Suppose $G$ is a solvable group and $|G|=n$, show that $G$ is isomorphic to a subgroup of group of upper triangular complex invertible matrices.

Question

I've proved that all subgroups of upper triangular complex invertible matrices is solvable, but I find it too hard to show the inverse proposition.

Answer 1

This is false. A group $G$ is isomorphic to a subgroup of the group of upper triangular $n \times n$ matrices iff it has a faithful $n$-dimensional representation $V$ which is an iterated extension of $1$-dimensional representations (since the upper triangular matrices stabilize a complete flag, namely $e_1 \subset \text{span}(e_1, e_2) \subset \dots $ and we can take successive quotients).
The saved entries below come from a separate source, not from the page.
/-- R138: one lane's value to or from the uniform file. The lowest lane of E is the first, since the lanes of a chain
rise. R142: SHFL exchanges a register between the executing threads; a source that is no executing lane leaves the
thread its own value. R143: VOTE combines values over the executing threads. -/
def Obligations.LaneExchanges : Prop :=
  ((∀ d a (f : Nat), (∀ (s : State) (c : Bool), s.cur.lanes.Pairwise (· < ·) → f ∈ s.E → (∀ x ∈ s.E, f ≤ x) →
     ∃ u, exec (.vrfl c d a 0) s = .next (afterUnit c u) ∧ OnlyS s u d.toNat ∧
       u.here.rs d.toNat = if d = 0 then 0 else (s.v f a).setWidth 64) ∧
     (∀ (s : State) (c : Bool), s.cur.lanes.Pairwise (· < ·) → f ∈ s.E → (∀ x ∈ s.E, f ≤ x) →
     ∃ u, exec (.vrfl c d a 1) s = .next (afterUnit c u) ∧ OnlyS s u d.toNat ∧
       u.here.rs d.toNat = if d = 0 then 0 else s.v64 f a)) ∧
   (∀ d a (n : BitVec 5), SetsS (fun c => .vrln c d a 0 n) d fun s =>
     if (s.here.thread n.toNat).present then (s.v n.toNat a).setWidth 64 else 0) ∧
   (∀ d a (n : BitVec 5), SetsS (fun c => .vrln c d a 1 n) d fun s =>
     if (s.here.thread n.toNat).present then s.v64 n.toNat a else 0) ∧
   (∀ d a (n : BitVec 5) (s : State) (c : Bool), ∃ u, exec (.vwln c d a 0 n) s = .next (afterUnit c u) ∧
     u.here.rv n.toNat d.toNat = (if s.E ≠ [] ∧ (s.here.thread n.toNat).present then (s.sr a).setWidth 32
       else s.here.rv n.toNat d.toNat) ∧
     OnlyV s u (if s.E ≠ [] ∧ (s.here.thread n.toNat).present then [n.toNat] else []) [d.toNat]) ∧
   (∀ d a (n : BitVec 5) (s : State) (c : Bool), ∃ u, exec (.vwln c d a 1 n) s = .next (afterUnit c u) ∧
     u.here.rv64 n.toNat d.toNat = (if s.E ≠ [] ∧ (s.here.thread n.toNat).present then s.sr a
       else s.here.rv64 n.toNat d.toNat) ∧
     OnlyV s u (if s.E ≠ [] ∧ (s.here.thread n.toNat).present then [n.toNat] else []) [d.toNat, d.toNat + 1])) ∧
  (let moved (s : State) (a : BitVec 7) (x : Nat) (src : Int) : Word :=
     if 0 ≤ src ∧ src ≤ 31 ∧ src.toNat ∈ s.E then s.v src.toNat a else s.v x a
   (∀ d a b, SetsV (fun c => .shflIdx c d a b) d fun s x => moved s a x ((s.v x b).toNat % 32)) ∧
   (∀ d a (n : BitVec 5), ∀ (s : State) (c : Bool), (∀ x ∈ s.E, x < 32) → ∃ u,
     exec (.shflUp c d a n) s = .next (afterUnit c u) ∧ OnlyV s u s.E [d.toNat] ∧
     ∀ x ∈ s.E, u.here.rv x d.toNat = moved s a x (x - n.toNat)) ∧
   (∀ d a (n : BitVec 5), SetsV (fun c => .shflDown c d a n) d fun s x => moved s a x (x + n.toNat)) ∧
   (∀ d a (n : BitVec 5), ∀ (s : State) (c : Bool), (∀ x ∈ s.E, x < 32) → ∃ u,
     exec (.shflXor c d a n) s = .next (afterUnit c u) ∧ OnlyV s u s.E [d.toNat] ∧
     ∀ x ∈ s.E, u.here.rv x d.toNat = moved s a x (x ^^^ n.toNat : Nat))) ∧
  ((∀ d a, SetsP (fun c => .voteAny c d a) d fun s _ => decide (∃ y ∈ s.E, s.pr y a = true)) ∧
   (∀ d a, SetsP (fun c => .voteAll c d a) d fun s _ => decide (∀ y ∈ s.E, s.pr y a = true)) ∧
   (∀ d a (s : State) (c : Bool), (∀ x ∈ s.E, x < 32) → ∃ u,
     exec (.voteBallot c d a) s = .next (afterUnit c u) ∧ OnlyS s u d.toNat ∧
     ∀ i < 64, (u.here.rs d.toNat).getLsbD i =
       if s.E = [] ∨ d = 0 then (s.here.rs d.toNat).getLsbD i else decide (i ∈ s.E ∧ s.pr i a = true)) ∧
   (∀ d a, SetsS (fun c => .voteRedaddS32 c d a) d fun s => (BitVec.ofInt 32 (sumOf s s.E a)).signExtend 64) ∧
   (∀ d a (s : State) (c : Bool), ∃ u, exec (.voteRedminS32 c d a) s = .next (afterUnit c u) ∧ OnlyS s u d.toNat ∧
     (s.E ≠ [] ∧ d ≠ 0 → (∃ y ∈ s.E, (u.here.rs d.toNat).toInt = (s.v y a).toInt) ∧
       ∀ y ∈ s.E, (u.here.rs d.toNat).toInt ≤ (s.v y a).toInt)) ∧
   (∀ d a (s : State) (c : Bool), ∃ u, exec (.voteRedmaxS32 c d a) s = .next (afterUnit c u) ∧ OnlyS s u d.toNat ∧
     (s.E ≠ [] ∧ d ≠ 0 → (∃ y ∈ s.E, (u.here.rs d.toNat).toInt = (s.v y a).toInt) ∧
       ∀ y ∈ s.E, (s.v y a).toInt ≤ (u.here.rs d.toNat).toInt)) ∧
   (∀ d a, SetsV (fun c => .voteScanS32 c d a) d fun s x => BitVec.ofInt 32 (sumOf s (s.E.filter (· ≤ x)) a)))

/-- R139, R140: WIDF and SRD write what the field or the special register holds for each executing thread, its low
word in the 32-bit form. R50, R140: what each number of the table names, for thread x of the chain's group, as the chain
began; at that moment it is what the group and the core hold. R12: the fields
of a work identifier name the thread's index and, in mixed radix with field 1 fastest, the number of its workgroup
(the order is the model's reading, log 4); R12, R14, R34 and R228 place the fields of %WID, %WID_W, %STEPC and
%FAR_STATUS. -/
def Obligations.SpecialReads : Prop :=
  ((∀ d k, SetsV (fun c => .widf c d 0 k) d fun s x =>
     (BitVec.ofNat 64 (s.curLaunch.hdr.widField (s.wg s.here.wg).number (32 * s.here.index + x) k.toNat)).setWidth 32) ∧
   (∀ d k, SetsPair (fun c => .widf c d 1 k) d fun s x =>
     BitVec.ofNat 64 (s.curLaunch.hdr.widField (s.wg s.here.wg).number (32 * s.here.index + x) k.toNat)) ∧
   (∀ d n, SetsV (fun c => .srd c d 0 n) d fun s x => (s.special x n.toNat).setWidth 32) ∧
   (∀ d n, SetsPair (fun c => .srd c d 1 n) d fun s x => s.special x n.toNat)) ∧
  (∀ (s : State) (x : Nat), x < 32 →
     (s.special x 0).toNat = x ∧
     s.special x 1 = BitVec.ofNat 64 s.cur.rd.index ∧
     (let h := s.curLaunch.hdr
      let f (k : Nat) : Nat := h.widField (s.wg s.cur.rd.wg).number (32 * s.here.index + x) k
      s.special x 2 = BitVec.ofNat 64 (f 0 + 2 ^ h.wid 0 * (f 1 + 2 ^ h.wid 1 * (f 2 + 2 ^ h.wid 2 * (f 3 +
        2 ^ h.wid 3 * (f 4 + 2 ^ h.wid 4 * f 5))))) ∧
      s.special x 3 = BitVec.ofNat 64 (h.wid 0 + h.wid 1 * 2 ^ 8 + h.wid 2 * 2 ^ 16 + h.wid 3 * 2 ^ 24 +
        h.wid 4 * 2 ^ 32 + h.wid 5 * 2 ^ 40)) ∧
     s.special x 4 = BitVec.ofNat 64 (s.wg s.cur.rd.wg).place ∧
     (s.cur.core < 144 → (s.special x 7).toNat * 72 + (s.special x 5).toNat * 9 + (s.special x 6).toNat = s.cur.core ∧
       (s.special x 5).toNat < 8 ∧ (s.special x 6).toNat < 9) ∧
     s.special x 8 = s.dev.setWidth 64 ∧
     s.special x 9 = BitVec.ofNat 64 (s.curLaunch.stepc % 2 ^ 32) ∧
     s.special x 10 = s.curLaunch.dieset.setWidth 64 ∧
     (s.part = .mz9A → s.special x 11 = 0x1F) ∧ (s.part = .mz9S → s.special x 11 = 0x10) ∧
     s.special x 12 = BitVec.ofNat 64 s.clock ∧
     s.special x 13 = BitVec.ofNat 64 (s.timeFs / 10 ^ 6) ∧
     s.special x 14 = BitVec.ofNat 64 s.cur.seq ∧
     s.special x 16 = (s.cur.rd.thread x).trapCause.setWidth 64 ∧
     s.special x 17 = (s.cur.rd.thread x).trapPc ∧
     s.special x 18 = (s.cur.rd.thread x).trapWord.setWidth 64 ∧
     s.special x 19 = (s.cur.rd.thread x).trapAddr ∧
     s.special x 20 = (s.cur.rd.thread x).trapRes ∧
     s.special x 21 = (s.cur.rd.thread x).trapUnit ∧
     (let f := (s.cur.rd.thread x).far
      s.special x 24 = BitVec.ofNat 64 (f.order.toNat * 2 ^ 32 + f.cause.toNat * 2 ^ 20 + f.dieScope.toNat * 2 ^ 19 +
        f.irrev.toNat * 2 ^ 18 + f.fwdIn.toNat * 2 ^ 17 + f.slot % 256 * 2 ^ 8 + f.state % 8)) ∧
     s.special x 25 = s.cur.rd.ropePart ∧
     s.special x 28 = s.cur.evt ∧
     s.special x 29 = s.cur.thr ∧
     s.special x 30 = s.cur.win) ∧
  (∀ (s : State) (core place : Nat) (ls : List Nat) (p : Pos) (ws : List Word),
     let c := s.chainOf core place ls p ws
     c.rd = s.group core place ∧ c.evt = (s.core core).numEvt ∧ c.thr = (s.core core).numThr ∧
     c.win = (s.core core).numWin ∧ c.seq = (s.core core).seq) ∧
  (∀ (h : Header) (number t : Nat), number < h.total →
     h.widField number t 0 = t ∧
     (∀ k, 1 ≤ k → k ≤ 5 → h.widField number t k < h.extent k) ∧
     number = h.widField number t 1 + h.extent 1 * (h.widField number t 2 + h.extent 2 * (h.widField number t 3 +
       h.extent 3 * (h.widField number t 4 + h.extent 4 * h.widField number t 5))))

/-- R140: SWR of a thread-scope register writes it for each executing thread; a read-only one stays; %ROPE_PART keeps
the last lane's value, without its reserved bits 31:30 (R7, R312). R89, R140: %NUM_EVT, %NUM_THR and %NUM_WIN are written by a launch with privilege only: there
%NUM_EVT loses the fields in which a written value has a bit, and the others take the value of the unit's highest
executing lane, over all the portions that issue as the unit (R26), %NUM_WIN without its reserved bits; without privilege every executing thread raises PRIVILEGE and nothing else happens. -/
def Obligations.SpecialWrites : Prop :=
  (let val (s : State) (w : BitVec 1) (a : BitVec 7) (x : Nat) : Dword :=
     if w = 1 then s.v64 x a else (s.v x a).setWidth 64
   let thread (n : Nat) (t : Thread) (v : Dword) : Thread :=
     match n with
     | 16 => { t with trapCause := v.setWidth 32 }
     | 17 => { t with trapPc := v }
     | 18 => { t with trapWord := v.setWidth 32 }
     | 19 => { t with trapAddr := v }
     | 20 => { t with trapRes := v }
     | _ => { t with trapUnit := v }
   ∀ (w : BitVec 1) (a : BitVec 7) (s : State) (c : Bool),
     (∀ n : BitVec 7, 16 ≤ n.toNat → n.toNat ≤ 21 → ∃ u, exec (.swr c w a n) s = .next (afterUnit c u) ∧
       OutsideHere s u ∧ { u.here with lanes := [] } = { s.here with lanes := [] } ∧
       ∀ x, u.here.thread x =
         if x ∈ s.E then thread n.toNat (s.here.thread x) (val s w a x) else s.here.thread x) ∧
     (∀ n : BitVec 7, n.toNat < 16 ∨ n.toNat = 24 → exec (.swr c w a n) s = .next (afterUnit c s)) ∧
     (∃ u, exec (.swr c w a 25) s = .next (afterUnit c u) ∧ OutsideHere s u ∧
       u.here = { s.here with ropePart :=
         ((s.E.map fun x => val s w a x &&& 0xFFFFFFFF3FFFFFFF).getLast?).getD s.here.ropePart })) ∧
  (let val (s : State) (w : BitVec 1) (a : BitVec 7) (x : Nat) : Dword :=
     if w = 1 then s.v64 x a else (s.v x a).setWidth 64
   -- the lanes that no higher lane of another portion of the issue group has written after
   let kept (s : State) : List Nat := s.E.filter fun x => decide (∀ k ∈ s.merged, ∀ h, k.top = some h → h ≤ x)
   let topped (s : State) : Cur := if s.cur.more then { s.cur with top := s.E.getLast? } else s.cur
   ∀ (w : BitVec 1) (a : BitVec 7) (s : State) (c : Bool),
     (s.curLaunch.priv = false → ∀ n : BitVec 7, 28 ≤ n.toNat → n.toNat ≤ 30 → ∃ u,
       exec (.swr c w a n) s = .next (afterUnit c u) ∧
       OnlyEffects s u (s.E.map fun x => (x, .trap { cause := 0x06, word := s.curWord, addr := 0, unit := s.unitAddr }))) ∧
     (s.curLaunch.priv = true →
       (∃ u, exec (.swr c w a 28) s = .next (afterUnit c u) ∧
         { u with cores := [] } = { s with cores := [] } ∧
         (∀ k, k ≠ s.cur.core → u.core k = s.core k) ∧
         { u.core s.cur.core with numEvt := 0 } = { s.core s.cur.core with numEvt := 0 } ∧
         ∀ k < 8, (u.core s.cur.core).cnt k =
           if ∃ x ∈ s.E, bitsNat (val s w a x) (8 * k + 7) (8 * k) ≠ 0 then 0 else (s.core s.cur.core).cnt k) ∧
       (∃ u, exec (.swr c w a 29) s = .next (afterUnit c u) ∧
         { u with cores := [], cur := {} } = { s with cores := [], cur := {} } ∧ u.cur = topped s ∧
         (∀ k, k ≠ s.cur.core → u.core k = s.core k) ∧
         u.core s.cur.core = { s.core s.cur.core with
           numThr := (((kept s).map (val s w a)).getLast?).getD (s.core s.cur.core).numThr }) ∧
       (∃ u, exec (.swr c w a 30) s = .next (afterUnit c u) ∧
         { u with cores := [], cur := {} } = { s with cores := [], cur := {} } ∧ u.cur = topped s ∧
         (∀ k, k ≠ s.cur.core → u.core k = s.core k) ∧
         { u.core s.cur.core with epochs := [] } = { s.core s.cur.core with
           epochs := []
           numWin := (((kept s).map fun x => val s w a x &&& 0xFFFFFFFFFF).getLast?).getD
             (s.core s.cur.core).numWin })))

/-- R88, R89, R90: counting n events of a class adds to its field alone, saturating; it says that the trap action
fires exactly when the count exceeds the threshold for the first time in the window and ACT selects the trap; with ACT
set the host's register reports the core and the class instead. R90: an instruction's counts leave everything but the
counts, the host's report and the trap of one lane; the trap of a class goes to the first lane that counted an event
of it. -/
def Obligations.EventCounting : Prop :=
  (∀ (s : State) (core k n : Nat), k < 8 → 0 < n →
     let old := s.core core
     let u := (s.count core k n).1
     let crossed : Bool := decide (old.thr k < min 255 (old.cnt k + n)) && !old.fired.getLsbD k
     (u.core core).cnt k = min 255 (old.cnt k + n) ∧
     (∀ j < 8, j ≠ k → (u.core core).cnt j = old.cnt j) ∧
     (s.count core k n).2 = (crossed && !old.act k) ∧
     (∀ j < 8, (u.core core).fired.getLsbD j = (old.fired.getLsbD j || (decide (j = k) && crossed))) ∧
     { u.core core with numEvt := 0, fired := 0 } = { old with numEvt := 0, fired := 0 } ∧
     (∀ c, c ≠ core → u.core c = s.core c) ∧
     { u with cores := [], numiStat := 0, msix := [] } = { s with cores := [], numiStat := 0, msix := [] } ∧
     (if crossed && old.act k then
       u.msix = s.msix ++ [0] ∧ u.numiStat.getLsbD 63 = true ∧
       u.numiStat.getLsbD 62 = (s.numiStat.getLsbD 63 || s.numiStat.getLsbD 62) ∧
       (core < 144 → u.numiStat.toNat % 2 ^ 24 = core / 72 * 2 ^ 16 + core % 72 * 2 ^ 8 + k)
     else u.msix = s.msix ∧ u.numiStat = s.numiStat)) ∧
  ((∀ (s : State) (es : List (Nat × List Ev)),
     let u := s.countUnit es
     { u with cores := [], numiStat := 0, msix := [], cur := {} } =
       { s with cores := [], numiStat := 0, msix := [], cur := {} } ∧
     (∀ c, c ≠ s.cur.core → u.core c = s.core c) ∧
     { u.core s.cur.core with numEvt := 0, fired := 0 } = { s.core s.cur.core with numEvt := 0, fired := 0 } ∧
     { u.cur with effects := [], tally := [] } = { s.cur with effects := [], tally := [] } ∧
     -- of an issue group of several portions, the counts are made when the last of them has run
     (s.cur.more = true ∨ s.merged ≠ [] → u = { s with cur := { s.cur with tally := s.cur.tally ++
       ((es.filter fun e => !e.2.isEmpty).map fun e =>
         { lane := e.1, word := s.curWord, unit := s.unitAddr, evs := e.2 }) } })) ∧
   (∀ (s : State) (x : Nat) (l : List Ev) (es : List (Nat × List Ev)) (k : Nat), k < 8 → s.cur.more = false → s.merged = [] →
     (∀ e ∈ es ++ [(x, l)], ∀ j < 8, j ≠ k → evCount e.2 j = 0) → (∀ e ∈ es, evCount e.2 k = 0) → 0 < evCount l k →
     (s.core s.cur.core).thr k < min 255 ((s.core s.cur.core).cnt k + evCount l k) →
     (s.core s.cur.core).fired.getLsbD k = false → (s.core s.cur.core).act k = false →
     (s.countUnit (es ++ [(x, l)])).cur.effects = s.cur.effects ++
       [(x, .trap { cause := 0x20, word := s.curWord, addr := BitVec.ofNat 64 k, unit := s.unitAddr })]))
If $G$ is a finite group and we are working over $\mathbb{C}$ then there are no nontrivial extensions so such a representation $V$ must in fact be a direct sum of $1$-dimensional representations, and for such a representation to be faithful $G$ must be abelian.
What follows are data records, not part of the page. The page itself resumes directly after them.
@[simp] theorem State.setCore_part (s : State) (c : Nat) (k : Core) : (s.setCore c k).part = s.part := rfl
@[simp] theorem State.setCore_boot (s : State) (c : Nat) (k : Core) : (s.setCore c k).boot = s.boot := rfl
@[simp] theorem State.setCore_flash (s : State) (c : Nat) (k : Core) : (s.setCore c k).flash = s.flash := rfl
@[simp] theorem State.setCore_fusedCounter (s : State) (c : Nat) (k : Core) : (s.setCore c k).fusedCounter = s.fusedCounter := rfl
@[simp] theorem State.setCore_clock (s : State) (c : Nat) (k : Core) : (s.setCore c k).clock = s.clock := rfl
@[simp] theorem State.setCore_timeFs (s : State) (c : Nat) (k : Core) : (s.setCore c k).timeFs = s.timeFs := rfl
@[simp] theorem State.setCore_timeParts (s : State) (c : Nat) (k : Core) : (s.setCore c k).timeParts = s.timeParts := rfl
@[simp] theorem State.setCore_mhz (s : State) (c : Nat) (k : Core) : (s.setCore c k).mhz = s.mhz := rfl
@[simp] theorem State.setCore_dev (s : State) (c : Nat) (k : Core) : (s.setCore c k).dev = s.dev := rfl
@[simp] theorem State.setCore_cur (s : State) (c : Nat) (k : Core) : (s.setCore c k).cur = s.cur := rfl
@[simp] theorem State.setCore_due (s : State) (c : Nat) (k : Core) : (s.setCore c k).due = s.due := rfl
@[simp] theorem State.setCore_merged (s : State) (c : Nat) (k : Core) : (s.setCore c k).merged = s.merged := rfl
@[simp] theorem State.setCore_late (s : State) (c : Nat) (k : Core) : (s.setCore c k).late = s.late := rfl
@[simp] theorem State.setCore_sched (s : State) (c : Nat) (k : Core) : (s.setCore c k).sched = s.sched := rfl
@[simp] theorem State.setCore_mem (s : State) (c : Nat) (k : Core) : (s.setCore c k).mem = s.mem := rfl
@[simp] theorem State.setCore_tags (s : State) (c : Nat) (k : Core) : (s.setCore c k).tags = s.tags := rfl
@[simp] theorem State.setCore_tagged (s : State) (c : Nat) (k : Core) : (s.setCore c k).tagged = s.tagged := rfl
@[simp] theorem State.setCore_poison (s : State) (c : Nat) (k : Core) : (s.setCore c k).poison = s.poison := rfl
@[simp] theorem State.setCore_asidRoot (s : State) (c : Nat) (k : Core) : (s.setCore c k).asidRoot = s.asidRoot := rfl
@[simp] theorem State.setCore_xc (s : State) (c : Nat) (k : Core) : (s.setCore c k).xc = s.xc := rfl
@[simp] theorem State.setCore_pageHome (s : State) (c : Nat) (k : Core) : (s.setCore c k).pageHome = s.pageHome := rfl
@[simp] theorem State.setCore_l2 (s : State) (c : Nat) (k : Core) : (s.setCore c k).l2 = s.l2 := rfl
@[simp] theorem State.setCore_dir (s : State) (c : Nat) (k : Core) : (s.setCore c k).dir = s.dir := rfl
@[simp] theorem State.setCore_msgs (s : State) (c : Nat) (k : Core) : (s.setCore c k).msgs = s.msgs := rfl
@[simp] theorem State.setCore_replica (s : State) (c : Nat) (k : Core) : (s.setCore c k).replica = s.replica := rfl
@[simp] theorem State.setCore_collapse (s : State) (c : Nat) (k : Core) : (s.setCore c k).collapse = s.collapse := rfl
@[simp] theorem State.setCore_gatherers (s : State) (c : Nat) (k : Core) : (s.setCore c k).gatherers = s.gatherers := rfl
@[simp] theorem State.setCore_blocks (s : State) (c : Nat) (k : Core) : (s.setCore c k).blocks = s.blocks := rfl
@[simp] theorem State.setCore_faultRec (s : State) (c : Nat) (k : Core) : (s.setCore c k).faultRec = s.faultRec := rfl
@[simp] theorem State.setCore_hac (s : State) (c : Nat) (k : Core) : (s.setCore c k).hac = s.hac := rfl
@[simp] theorem State.setCore_farDie (s : State) (c : Nat) (k : Core) : (s.setCore c k).farDie = s.farDie := rfl
@[simp] theorem State.setCore_ops (s : State) (c : Nat) (k : Core) : (s.setCore c k).ops = s.ops := rfl
@[simp] theorem State.setCore_remotes (s : State) (c : Nat) (k : Core) : (s.setCore c k).remotes = s.remotes := rfl
@[simp] theorem State.setCore_remoteIn (s : State) (c : Nat) (k : Core) : (s.setCore c k).remoteIn = s.remoteIn := rfl
@[simp] theorem State.setCore_pools (s : State) (c : Nat) (k : Core) : (s.setCore c k).pools = s.pools := rfl
@[simp] theorem State.setCore_seqs (s : State) (c : Nat) (k : Core) : (s.setCore c k).seqs = s.seqs := rfl
@[simp] theorem State.setCore_slotGen (s : State) (c : Nat) (k : Core) : (s.setCore c k).slotGen = s.slotGen := rfl
@[simp] theorem State.setCore_pages (s : State) (c : Nat) (k : Core) : (s.setCore c k).pages = s.pages := rfl
@[simp] theorem State.setCore_pfxDir (s : State) (c : Nat) (k : Core) : (s.setCore c k).pfxDir = s.pfxDir := rfl
@[simp] theorem State.setCore_pfxMap (s : State) (c : Nat) (k : Core) : (s.setCore c k).pfxMap = s.pfxMap := rfl
@[simp] theorem State.setCore_htsTbase (s : State) (c : Nat) (k : Core) : (s.setCore c k).htsTbase = s.htsTbase := rfl
@[simp] theorem State.setCore_htsTsz (s : State) (c : Nat) (k : Core) : (s.setCore c k).htsTsz = s.htsTsz := rfl
@[simp] theorem State.setCore_htsRes (s : State) (c : Nat) (k : Core) : (s.setCore c k).htsRes = s.htsRes := rfl
@[simp] theorem State.setCore_htsCtx (s : State) (c : Nat) (k : Core) : (s.setCore c k).htsCtx = s.htsCtx := rfl
@[simp] theorem State.setCore_htsCtxsz (s : State) (c : Nat) (k : Core) : (s.setCore c k).htsCtxsz = s.htsCtxsz := rfl
@[simp] theorem State.setCore_htsIgn (s : State) (c : Nat) (k : Core) : (s.setCore c k).htsIgn = s.htsIgn := rfl
@[simp] theorem State.setCore_htsRange (s : State) (c : Nat) (k : Core) : (s.setCore c k).htsRange = s.htsRange := rfl
@[simp] theorem State.setCore_tasks (s : State) (c : Nat) (k : Core) : (s.setCore c k).tasks = s.tasks := rfl
@[simp] theorem State.setCore_decs (s : State) (c : Nat) (k : Core) : (s.setCore c k).decs = s.decs := rfl
@[simp] theorem State.setCore_launches (s : State) (c : Nat) (k : Core) : (s.setCore c k).launches = s.launches := rfl
@[simp] theorem State.setCore_wgs (s : State) (c : Nat) (k : Core) : (s.setCore c k).wgs = s.wgs := rfl
@[simp] theorem State.setCore_images (s : State) (c : Nat) (k : Core) : (s.setCore c k).images = s.images := rfl
@[simp] theorem State.setCore_routes (s : State) (c : Nat) (k : Core) : (s.setCore c k).routes = s.routes := rfl
@[simp] theorem State.setCore_groups (s : State) (c : Nat) (k : Core) : (s.setCore c k).groups = s.groups := rfl
@[simp] theorem State.setCore_linksDown (s : State) (c : Nat) (k : Core) : (s.setCore c k).linksDown = s.linksDown := rfl
@[simp] theorem State.setCore_packets (s : State) (c : Nat) (k : Core) : (s.setCore c k).packets = s.packets := rfl
@[simp] theorem State.setCore_wire (s : State) (c : Nat) (k : Core) : (s.setCore c k).wire = s.wire := rfl
@[simp] theorem State.setCore_sent (s : State) (c : Nat) (k : Core) : (s.setCore c k).sent = s.sent := rfl
@[simp] theorem State.setCore_heard (s : State) (c : Nat) (k : Core) : (s.setCore c k).heard = s.heard := rfl
@[simp] theorem State.setCore_collSeq (s : State) (c : Nat) (k : Core) : (s.setCore c k).collSeq = s.collSeq := rfl
@[simp] theorem State.setCore_failed (s : State) (c : Nat) (k : Core) : (s.setCore c k).failed = s.failed := rfl
@[simp] theorem State.setCore_numiStat (s : State) (c : Nat) (k : Core) : (s.setCore c k).numiStat = s.numiStat := rfl
@[simp] theorem State.setCore_remap0 (s : State) (c : Nat) (k : Core) : (s.setCore c k).remap0 = s.remap0 := rfl
@[simp] theorem State.setCore_remap1 (s : State) (c : Nat) (k : Core) : (s.setCore c k).remap1 = s.remap1 := rfl
@[simp] theorem State.setCore_poolEnd (s : State) (c : Nat) (k : Core) : (s.setCore c k).poolEnd = s.poolEnd := rfl
@[simp] theorem State.setCore_mbxIn (s : State) (c : Nat) (k : Core) : (s.setCore c k).mbxIn = s.mbxIn := rfl
@[simp] theorem State.setCore_mbxOut (s : State) (c : Nat) (k : Core) : (s.setCore c k).mbxOut = s.mbxOut := rfl
@[simp] theorem State.setCore_mbxDb (s : State) (c : Nat) (k : Core) : (s.setCore c k).mbxDb = s.mbxDb := rfl
@[simp] theorem State.setCore_msix (s : State) (c : Nat) (k : Core) : (s.setCore c k).msix = s.msix := rfl
@[simp] theorem State.setCore_hostRead (s : State) (c : Nat) (k : Core) : (s.setCore c k).hostRead = s.hostRead := rfl
@[simp] theorem State.setCore_reports (s : State) (c : Nat) (k : Core) : (s.setCore c k).reports = s.reports := rfl
@[simp] theorem State.setCore_ports (s : State) (c : Nat) (k : Core) : (s.setCore c k).ports = s.ports := rfl
@[simp] theorem State.setCore_models (s : State) (c : Nat) (k : Core) : (s.setCore c k).models = s.models := rfl
@[simp] theorem State.setCore_journal (s : State) (c : Nat) (k : Core) : (s.setCore c k).journal = s.journal := rfl
@[simp] theorem State.setCore_nextId (s : State) (c : Nat) (k : Core) : (s.setCore c k).nextId = s.nextId := rfl
@[simp] theorem State.setCore_free (s : State) (c : Nat) (k : Core) : (s.setCore c k).free = s.free := rfl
So any finite nonabelian solvable group is a counterexample, e.g. the smallest one $G = S_3$.

In a positive direction see the Lie-Kolchin theorem. It's also true that a finite $p$-group is isomorphic to a subgroup of upper triangular matrices over $\mathbb{F}_p$. The argument is easy: let $G$ be such a group and $V$ any faithful finite-dimensional representation of $G$ over $\mathbb{F}_p$ (e.g. the regular representation). Then $V \setminus \{ 0 \}$ has $p^{\dim V} - 1$ elements, which is not divisible by $p$, and so by the $p$-group fixed point theorem $G$ has a nonzero fixed point $v \in V$. Now we can consider the action of $G$ on $V/v$ and iterate this, obtaining a complete flag fixed by $G$.